Dimitri N. Mavris mainly investigates Systems engineering, Aviation, Operations research, Automotive engineering and Propulsion. His work deals with themes such as Probabilistic design, Simulation, Identification and Aerospace, which intersect with Systems engineering. His studies in Aviation integrate themes in fields like Aeronautics, Reliability engineering, Electric motor and Noise.
His Operations research research focuses on subjects like Probabilistic logic, which are linked to Engineering design process. His biological study deals with issues like Power station, which deal with fields such as Airplane and Design methods. His Propulsion study is concerned with the larger field of Aerospace engineering.
Dimitri N. Mavris focuses on Systems engineering, Automotive engineering, Aviation, Aerospace engineering and Conceptual design. His work in Systems engineering addresses subjects such as Simulation, which are connected to disciplines such as Reliability engineering. His Automotive engineering study frequently links to adjacent areas such as Propulsion.
The various areas that Dimitri N. Mavris examines in his Aviation study include Aeronautics, Noise and Operations research.
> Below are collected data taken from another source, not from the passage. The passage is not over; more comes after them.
-- ==== Sys2Proof/Tests/WitnessEngine.lean ====
section
/-! SUPPORT. Witnesses for the statements about engine words: for each statement a concrete job, state and operands that meet
all its hypotheses together, at boundary values. -/

namespace Sys2Proof.Tests

open Sys2Proof Sys2Proof.Machine

set_option Elab.async false

/-- The checks of Working, as one test. -/
def workingB (s : State) (j : Job) (cls : Nat) (ops rest : List Word) (pushes : Nat := 0) : Bool :=
  s.jobNo s.job == some j && j.live && serves j.kind cls && j.stack == ops.reverse ++ rest && decide (rest.length + pushes ≤ 8)

theorem working_of_test (s : State) (j : Job) (cls : Nat) (ops rest : List Word) (pushes : Nat)
    (h : workingB s j cls ops rest pushes = true) : Working s j cls ops rest pushes := by
  simp only [workingB, Bool.and_eq_true, beq_iff_eq, decide_eq_true_eq] at h
  obtain ⟨⟨⟨⟨h1, h2⟩, h3⟩, h4⟩, h5⟩ := h
  exact ⟨h1, h2, h3, h4, h5⟩

/-- A running job of core 0 whose stack holds the operands of a word, as its comment writes them. -/
def jb (kind : Nat) (ops : List Word) : Job := {
  id := 65537
  kind
  order := 5
  uid := 1
  st := .running
  stack := ops.reverse }

/-- The state of the tests with one job, which is the one in progress, and bytes in device memory. -/
def stJ (j : Job) (mem : List (Nat × Nat × Nat) := []) : State := { mk false [] with jobs := [j], job := 5, hbm := memOf mem }

/-- The same with a write of the job unacknowledged. -/
def busyJ (j : Job) : State := { stJ j with replies := [{ id := 3, src := { job := 65537 }, posted := true }] }

/-- A sector of device memory that the unit in progress has read, with its words. -/
def sec (a : Nat) (ws : List Nat) : Nat × Nat × Vec := (2, a, BitVec.ofNat 512 (ofBytes (ws.flatMap (toBytes 8))))

/-- An operand of all ones. -/
def ones : Word := 0xFFFFFFFFFFFFFFFF

/-- Every word of stackRule with operands, on a stack of eight words where it pops, of eight less its results where it pushes. -/
def stackCases : List (Instr × List Word × Nat) := [
  (.lit 0x7FFF, [], 7), (.ext 0x3FFF, [ones], 7), (.engNop, [], 8), (.dup, [ones], 6), (.drop, [0], 7), (.engSwap, [1, 2], 6),
  (.engOver, [1, 2], 5), (.rot, [1, 2, 3], 5), (.engAdd, [ones, 1], 6), (.engSub, [0, 1], 6), (.engMul, [ones, ones], 6), (.engShl, [1, 64], 6),
  (.engShr, [ones, 63], 6), (.engAnd, [5, 6], 6), (.engOr, [5, 6], 6)]

/-- EngineStackWords: every stack word at its limit; ldp, stp and skz. -/
theorem wit_stack_words : (stackCases.all (fun c => match stackRule c.1 c.2.1 with
      | some out => workingB (stJ { jb 4 c.2.1 with stack := c.2.1.reverse ++ List.replicate c.2.2 7 }) { jb 4 c.2.1 with stack := c.2.1.reverse ++ List.replicate c.2.2 7 }
          0 c.2.1 (List.replicate c.2.2 7) out.length
      | none => false)) = true
    ∧ workingB (stJ (jb 0 [15])) (jb 0 [15]) 0 [15] [] 1 = true ∧ workingB (stJ (jb 0 [9, 8])) (jb 0 [9, 8]) 0 [9, 8] [] = true
    ∧ workingB (stJ (jb 3 [0])) (jb 3 [0]) 0 [0] [] = true := by
  and_intros <;> decide +kernel

/-- EngineSignalAndEnd: an unacknowledged write; none; no open row; an open row. -/
theorem wit_signal : workingB (busyJ (jb 0 [ones])) (jb 0 [ones]) 0 [ones] [] = true ∧ (busyJ (jb 0 [ones])).jobTraffic (jb 0 [ones]) = true
    ∧ workingB (stJ (jb 0 [ones])) (jb 0 [ones]) 0 [ones] [] = true ∧ (stJ (jb 0 [ones])).jobTraffic (jb 0 [ones]) = false
    ∧ (stJ (jb 0 [ones])).ords = [] ∧ (stJ (jb 0 [ones])).notices = [] ∧ ((stJ (jb 0 [ones])).coreAt 0).rx2.length < 128
    ∧ workingB (stJ (jb 2 [])) (jb 2 []) 0 [] [] = true ∧ (jb 2 []).rt.opens = []
    ∧ workingB (stJ { jb 2 [] with rt := { opens := [{}] } }) { jb 2 [] with rt := { opens := [{}] } } 0 [] [] = true := by
  and_intros <;> decide +kernel

/-- EngineWordFaults: a class that a copy job does not serve; too few operands; one word too many. -/
theorem wit_word_faults : engineShape .mmRun = some (1, 0, 0) ∧ (stJ (jb 1 [])).jobNo 5 = some (jb 1 []) ∧ (jb 1 []).live = true ∧ serves 1 1 = false
    ∧ engineShape .rot = some (0, 3, 3) ∧ (jb 1 [1, 2]).stack.length < 3 ∧ serves 1 0 = true
    ∧ engineShape .engOver = some (0, 2, 3) ∧ 8 < (jb 1 [1, 2, 3, 4, 5, 6, 7, 8]).stack.length - 2 + 3 := by
  and_intros <;> decide +kernel

/-- A job that has a group of one member in its list. -/
def jGrp (ops : List Word) : Job := { jb 3 ops with cl := { lists := [{ hasGrp := true, g := 4, grp := List.replicate 16 0 }] } }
Particularly relevant to Aerodynamics is his body of work in Aerospace engineering. His Conceptual design study often links to related topics such as Parametric statistics.
His primary scientific interests are in Artificial intelligence, Systems engineering, Aviation, Machine learning and Aeronautics. His work on Artificial intelligence is being expanded to include thematically relevant topics such as Aviation safety. Dimitri N. Mavris combines subjects such as Design space exploration, Space, Propulsion, Certification and Conceptual design with his study of Systems engineering.
His Propulsion research is under the purview of Aerospace engineering. His work carried out in the field of Aviation brings together such families of science as Noise control, Noise and Automotive engineering, Fuel efficiency. His study on Aeronautics is mostly dedicated to connecting different topics, such as Takeoff.
His primary areas of investigation include Artificial intelligence, Machine learning, Aviation, Systems engineering and Sensor fusion. Dimitri N. Mavris interconnects Shape optimization and Nonparametric statistics in the investigation of issues within Artificial intelligence. His study looks at the relationship between Machine learning and topics such as Commercial aviation, which overlap with Quality assurance and Identification.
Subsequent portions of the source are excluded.